## Assignment
Beginning at the line that holds "theorem test_C7_C8 : (after", restate each line exactly through the final line of the records. Include both of those lines.

● ● ● ● ●

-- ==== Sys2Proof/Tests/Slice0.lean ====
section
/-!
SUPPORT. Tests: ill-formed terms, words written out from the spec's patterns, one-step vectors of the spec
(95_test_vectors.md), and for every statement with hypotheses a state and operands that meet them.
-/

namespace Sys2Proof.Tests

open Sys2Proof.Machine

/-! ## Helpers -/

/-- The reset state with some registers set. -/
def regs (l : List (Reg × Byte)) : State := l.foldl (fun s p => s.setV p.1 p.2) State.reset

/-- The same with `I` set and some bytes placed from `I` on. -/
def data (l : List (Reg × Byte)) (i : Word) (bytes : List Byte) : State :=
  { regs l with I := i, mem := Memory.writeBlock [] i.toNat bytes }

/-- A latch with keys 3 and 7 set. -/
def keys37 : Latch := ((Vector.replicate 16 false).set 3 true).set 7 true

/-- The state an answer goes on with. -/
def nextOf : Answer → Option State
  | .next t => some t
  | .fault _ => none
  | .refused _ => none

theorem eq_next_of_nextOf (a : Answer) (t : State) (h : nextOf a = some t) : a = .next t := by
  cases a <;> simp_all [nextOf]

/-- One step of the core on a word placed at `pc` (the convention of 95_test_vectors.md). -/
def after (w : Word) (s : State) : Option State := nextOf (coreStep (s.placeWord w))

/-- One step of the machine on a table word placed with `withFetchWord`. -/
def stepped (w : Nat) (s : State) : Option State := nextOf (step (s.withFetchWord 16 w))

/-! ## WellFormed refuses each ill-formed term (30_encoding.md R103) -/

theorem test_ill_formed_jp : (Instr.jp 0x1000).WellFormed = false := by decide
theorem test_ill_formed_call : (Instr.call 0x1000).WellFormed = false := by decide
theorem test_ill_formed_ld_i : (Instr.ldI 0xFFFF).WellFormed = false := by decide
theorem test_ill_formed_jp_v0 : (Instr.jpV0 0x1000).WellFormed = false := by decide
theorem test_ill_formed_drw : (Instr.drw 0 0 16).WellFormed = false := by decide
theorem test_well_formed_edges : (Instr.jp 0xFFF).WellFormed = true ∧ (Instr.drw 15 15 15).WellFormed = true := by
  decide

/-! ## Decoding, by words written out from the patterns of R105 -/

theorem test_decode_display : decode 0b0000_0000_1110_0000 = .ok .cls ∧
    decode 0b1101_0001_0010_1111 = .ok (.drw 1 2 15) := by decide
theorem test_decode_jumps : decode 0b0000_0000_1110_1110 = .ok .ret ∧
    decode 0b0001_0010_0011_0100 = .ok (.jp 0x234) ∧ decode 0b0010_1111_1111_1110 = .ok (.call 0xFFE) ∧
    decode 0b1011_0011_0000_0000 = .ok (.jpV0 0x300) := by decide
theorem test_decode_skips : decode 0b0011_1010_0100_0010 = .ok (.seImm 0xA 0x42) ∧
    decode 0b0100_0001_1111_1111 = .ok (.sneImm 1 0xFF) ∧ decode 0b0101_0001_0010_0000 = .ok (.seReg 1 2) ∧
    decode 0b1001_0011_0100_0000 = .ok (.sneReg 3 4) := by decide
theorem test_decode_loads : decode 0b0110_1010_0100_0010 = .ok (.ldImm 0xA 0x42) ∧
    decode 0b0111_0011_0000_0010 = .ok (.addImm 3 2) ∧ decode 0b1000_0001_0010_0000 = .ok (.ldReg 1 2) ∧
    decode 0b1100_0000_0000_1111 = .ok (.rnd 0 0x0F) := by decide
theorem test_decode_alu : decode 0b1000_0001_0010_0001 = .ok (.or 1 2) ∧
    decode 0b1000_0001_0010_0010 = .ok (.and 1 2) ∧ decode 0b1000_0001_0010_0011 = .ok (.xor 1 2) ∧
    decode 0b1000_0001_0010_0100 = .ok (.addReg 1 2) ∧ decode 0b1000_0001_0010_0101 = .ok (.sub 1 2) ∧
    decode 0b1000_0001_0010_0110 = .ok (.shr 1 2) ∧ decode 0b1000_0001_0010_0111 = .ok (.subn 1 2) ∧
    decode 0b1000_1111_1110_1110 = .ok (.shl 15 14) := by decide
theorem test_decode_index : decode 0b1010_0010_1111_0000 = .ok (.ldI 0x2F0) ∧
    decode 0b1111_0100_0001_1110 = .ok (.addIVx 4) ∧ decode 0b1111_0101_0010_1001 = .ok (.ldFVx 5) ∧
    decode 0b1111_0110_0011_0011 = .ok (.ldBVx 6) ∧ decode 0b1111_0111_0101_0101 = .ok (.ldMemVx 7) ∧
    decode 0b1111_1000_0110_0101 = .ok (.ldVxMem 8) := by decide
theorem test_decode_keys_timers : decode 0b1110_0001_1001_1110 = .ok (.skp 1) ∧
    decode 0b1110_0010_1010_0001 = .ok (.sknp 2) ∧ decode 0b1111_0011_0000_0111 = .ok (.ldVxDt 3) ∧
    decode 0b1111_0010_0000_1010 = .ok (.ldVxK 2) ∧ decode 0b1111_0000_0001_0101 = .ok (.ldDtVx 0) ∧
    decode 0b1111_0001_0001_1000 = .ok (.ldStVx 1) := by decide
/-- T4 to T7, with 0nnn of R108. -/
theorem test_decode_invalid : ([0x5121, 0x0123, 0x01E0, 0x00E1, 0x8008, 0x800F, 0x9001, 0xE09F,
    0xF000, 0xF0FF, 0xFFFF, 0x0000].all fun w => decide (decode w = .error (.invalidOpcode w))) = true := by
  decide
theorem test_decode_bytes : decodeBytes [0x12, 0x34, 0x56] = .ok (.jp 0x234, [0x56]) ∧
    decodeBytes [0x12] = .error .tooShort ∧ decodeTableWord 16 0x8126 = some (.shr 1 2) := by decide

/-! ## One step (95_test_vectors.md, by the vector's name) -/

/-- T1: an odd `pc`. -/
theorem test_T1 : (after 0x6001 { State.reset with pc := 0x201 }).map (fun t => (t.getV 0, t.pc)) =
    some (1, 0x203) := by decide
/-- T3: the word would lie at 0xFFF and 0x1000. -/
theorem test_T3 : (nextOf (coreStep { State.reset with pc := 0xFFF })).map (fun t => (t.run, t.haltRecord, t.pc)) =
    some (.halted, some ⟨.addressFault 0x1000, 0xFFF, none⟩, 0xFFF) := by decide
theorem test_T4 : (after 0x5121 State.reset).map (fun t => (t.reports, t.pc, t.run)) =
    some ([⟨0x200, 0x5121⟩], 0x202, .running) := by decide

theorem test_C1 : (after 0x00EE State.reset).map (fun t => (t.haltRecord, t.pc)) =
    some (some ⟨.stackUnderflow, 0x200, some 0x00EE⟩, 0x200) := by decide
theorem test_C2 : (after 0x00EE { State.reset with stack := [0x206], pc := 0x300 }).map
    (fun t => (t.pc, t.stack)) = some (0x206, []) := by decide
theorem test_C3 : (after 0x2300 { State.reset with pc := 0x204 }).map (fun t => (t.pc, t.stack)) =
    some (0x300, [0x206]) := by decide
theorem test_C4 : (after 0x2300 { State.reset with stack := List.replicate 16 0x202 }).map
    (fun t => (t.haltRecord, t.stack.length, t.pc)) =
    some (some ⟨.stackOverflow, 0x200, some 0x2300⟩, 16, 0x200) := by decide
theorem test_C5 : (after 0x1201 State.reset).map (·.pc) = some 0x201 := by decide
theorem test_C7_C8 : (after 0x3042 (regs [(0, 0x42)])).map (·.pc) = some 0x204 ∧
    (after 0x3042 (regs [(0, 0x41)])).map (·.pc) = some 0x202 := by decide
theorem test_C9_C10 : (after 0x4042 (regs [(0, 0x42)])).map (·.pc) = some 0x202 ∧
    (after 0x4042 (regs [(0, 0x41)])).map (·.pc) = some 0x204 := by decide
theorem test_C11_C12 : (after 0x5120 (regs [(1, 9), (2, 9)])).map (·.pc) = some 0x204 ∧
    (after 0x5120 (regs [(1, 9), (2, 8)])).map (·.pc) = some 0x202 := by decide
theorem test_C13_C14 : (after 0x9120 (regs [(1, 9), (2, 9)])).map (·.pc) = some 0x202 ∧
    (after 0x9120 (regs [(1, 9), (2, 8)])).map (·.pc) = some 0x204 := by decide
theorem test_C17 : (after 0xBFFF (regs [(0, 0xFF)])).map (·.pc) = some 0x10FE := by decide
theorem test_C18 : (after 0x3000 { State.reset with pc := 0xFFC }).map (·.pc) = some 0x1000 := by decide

● ● ● ● ●

## Response to the exercise
theorem test_C7_C8 : (after 0x3042 (regs [(0, 0x42)])).map (·.pc) = some 0x204 ∧
    (after 0x3042 (regs [(0, 0x41)])).map (·.pc) = some 0x202 := by decide
theorem test_C9_C10 : (after 0x4042 (regs [(0, 0x42)])).map (·.pc) = some 0x202 ∧
    (after 0x4042 (regs [(0, 0x41)])).map (·.pc) = some 0x204 := by decide
theorem test_C11_C12 : (after 0x5120 (regs [(1, 9), (2, 9)])).map (·.pc) = some 0x204 ∧
    (after 0x5120 (regs [(1, 9), (2, 8)])).map (·.pc) = some 0x202 := by decide
theorem test_C13_C14 : (after 0x9120 (regs [(1, 9), (2, 9)])).map (·.pc) = some 0x202 ∧
    (after 0x9120 (regs [(1, 9), (2, 8)])).map (·.pc) = some 0x204 := by decide
theorem test_C17 : (after 0xBFFF (regs [(0, 0xFF)])).map (·.pc) = some 0x10FE := by decide
theorem test_C18 : (after 0x3000 { State.reset with pc := 0xFFC }).map (·.pc) = some 0x1000 := by decide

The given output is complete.